Visitor III

Question

command fail. return code 49

Forum|Forum|3 years ago
August 17, 2022
11 replies
24600 views

hi guys,
we've got an error on updating ffdb database on our FortiGate.
our device (FG400E - forios 7.0) is in an isolated part of our network and we have to
update it manually. when I run the command for (ffdb update database) it says:
"command fail. return code 49".
would you please tell me what exactly this error means?
thanks.

FortiGate

AEK

SuperUser

Hello

I think the issue may be related with some FTP compatibility issue.

Try the following:

- Check connection logs on FTP server

- Enable FTP debug on FGT and check what's wrong in the debug logs

- Then tune the FTP server or try with another one

AEK

Forti_NewAuthor

Visitor III

Hi AEK, thank you for your reply.

i dont think this error is related to our tftp compatibility issue as it says (get other objects from tftp server OK). because the file has completely uploaded to the device and other files such as antivirus, application control and etc are updated correctly as well. just this ffdb file has this problem.
any one else had face this problem?

Bodyak

Explorer

Hello. Also faced this problem. Did all sorts of ftp debugging. Since the volume of ffdb signatures has increased to 37mb since August, we cannot update. A device with firmware 7.0.3 build0237 is updated, but a device with firmware 7.0.6 is not.

AaronD_

Visitor III

Hi,

Does the update apply regardless of the error? I tried this today on 7.0.6 and got the same error but noticed the IPs were updated.

Forti_NewAuthor

Visitor III

Hi AaronD_,

would you please tell us which database is updating with ffdb package to check it is updated or not? we should check it by diag autoupdate versions command right? so what is the name of database that updates with ffdb package.

thanks.

AaronD_

Visitor III

This is what I see under diag autoupdate versions.

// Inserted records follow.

theorem writeChannel_lpu (n : Nat) (a : Axis) (w : Word) (s : State) : (writeChannel n a w s).1.lpu = s.lpu := by
  simp only [writeChannel]
  split
  case h_5 | h_6 | h_7 => simp [applyFixed_eq, setChannelItems]
  case h_11 => exact (reacts_report _ _).lpu
  case h_12 => simp [applyGainMode_eq, setChannelItems]
  all_goals rfl

theorem writeGroup_lpu (n : Nat) (g : Axis) (w : Word) (s : State) : (writeGroup n g w s).1.lpu = s.lpu := by
  simp only [writeGroup]
  split <;> rfl

theorem writeItem_queue (sc : Scope) (n index : Nat) (w : Word) (s : State) : (writeItem sc n index w s).1.lpu.queue = s.lpu.queue := by
  unfold writeItem
  split
  · exact writePart_queue n w s
  · split
    · exact congrArg Lpu.queue (writeChannel_lpu n _ w s)
    · rfl
  · split
    · exact congrArg Lpu.queue (writeGroup_lpu n _ w s)
    · rfl
  all_goals rfl

theorem serveWrite_queue (item index : Word) (values : List Word) (s : State) :
    (serveWrite item index values s).state.lpu.queue = s.lpu.queue := by
  unfold serveWrite
  split
  · rfl
  · split
    · rfl
    · split
      · split
        · rfl
        · exact writeItem_queue _ _ _ _ s
      · rfl

end

/-! ### Every command -/

section
variable {s t : State}

theorem QueueOk.of_queue (ok : QueueOk s) (queue : t.lpu.queue = s.lpu.queue) : QueueOk t := by
  rwa [QueueOk, queue]

theorem QueueOk.of_lpu (ok : QueueOk s) (lpu : t.lpu = s.lpu) : QueueOk t := ok.of_queue (congrArg Lpu.queue lpu)

theorem QueueOk.of_empty (empty : t.lpu.queue = []) : QueueOk t := by simp [QueueOk, empty]

theorem QueueOk.offerForwarded (bs : Bytes) (ok : QueueOk s) : QueueOk (offerForwarded bs s) := offerForwarded_capacity bs s ok

theorem QueueOk.offerInserted (bs : Bytes) (ok : QueueOk s) : QueueOk (offerInserted bs s) := offerInserted_capacity bs s ok

theorem QueueOk.offerState (ok : QueueOk s) : QueueOk (offerState s) := by
  have offered := ok.offerInserted (stateFrame s)
  simp only [Machine.offerState]
  split <;> exact offered

theorem QueueOk.takeCycle (l : Link) (n : Word) (ok : QueueOk s) : QueueOk (takeCycle l n s) := by
  have marked : QueueOk (seqMarker (markBeforeSeq n s)) := ok.of_queue (by rw [seqMarker_lpu])
  exact (marked.offerForwarded _).offerState

theorem QueueOk.takeCommand (l : Link) (group lever : Word) (ok : QueueOk s) : QueueOk (takeCommand l group lever s) := by
  unfold Machine.takeCommand
  split
  · exact (ok.of_lpu (reported_lpu _ lever s)).offerForwarded _
  · exact ok.offerForwarded _

theorem QueueOk.takeBad (reason : Nat) (bs : Bytes) (ok : QueueOk s) : QueueOk (takeBad reason bs s) := by
  simp only [Machine.takeBad]
  refine QueueOk.offerForwarded _ (QueueOk.of_lpu ?_ (reacts_report _ _).lpu)
  split <;> exact ok

theorem QueueOk.completeReset (straps : BitVec 5) (ok : QueueOk s) : QueueOk (completeReset straps s) := by
  simp only [Machine.completeReset]
  split <;> exact ok

theorem QueueOk.next {u : State} (e : (.next u : Result) = .next t) (ok : QueueOk u) : QueueOk t := Host.Outcome.next.inj e ▸ ok

/-- A frame that is taken keeps the capacity if its body does, whatever its payload. -/
theorem QueueOk.arrival {body : State → State} (l : Link) (size : Nat) (ok : QueueOk s) (h : ∀ u, QueueOk u → QueueOk (body u)) :
    QueueOk (arrival l size body s) := by
  unfold Machine.arrival
  split
  · exact h (goodFrameSeen s) ok
  · exact ok

theorem QueueOk.delivered {body : State → State} (kind : Byte) (l : Link) (ws : List Word) (ok : QueueOk s)
    (h : ∀ u, (body u).lpu = u.lpu) : QueueOk (delivered kind l ws body s) :=
  ok.arrival l _ fun u there => (there.of_lpu (h u)).offerForwarded _

theorem QueueOk.serve {r : Req} {code : Nat} {body : State → Reply} (ok : QueueOk s) (e : serve r code body s = .next t)
    (h : ∀ u, (body u).state.lpu.queue = u.lpu.queue) : QueueOk t := by
  unfold Machine.serve at e
  split at e
  · have served : QueueOk (body (goodFrameSeen s)).state := ok.of_queue (h (goodFrameSeen s))
    exact .next e (served.offerInserted _)
  · exact .next e ok

theorem QueueOk.served {r : Req} {code : Nat} {body : State → Reply} (ok : QueueOk s) (e : Machine.serve r code body s = .next t)
    (h : ∀ u, (body u).state.lpu = u.lpu) : QueueOk t := ok.serve e fun u => congrArg Lpu.queue (h u)

theorem QueueOk.cycleEvent {due : Bool} {l : Link} {number : Word} (ok : QueueOk s) (e : cycleEvent due l number s = .next t) :
    QueueOk t := by
  unfold Machine.cycleEvent at e
  split at e
  · exact .next e (ok.arrival l 2 fun _ => .takeCycle l number)
  · exact .next e ok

Internet-service Full Database
---------
Version: 7.02621
Contract Expiry Date: n/a
Last Updated using manual update on Wed Aug 24 07:45:00 2022
Last Update Attempt: Wed Aug 24 07:46:51 2022
Result: Connectivity failure

lol

Staff

Hello,

To reply to the initial question

> "command fail. return code 49".
> would you please tell me what exactly this error means?

The CLI error 49 actually means that the password must conform to the system password policy.
I'm not sure how accurate this error code is in this context here.
It could also be used as a catch all error code if something else during file transfer failed.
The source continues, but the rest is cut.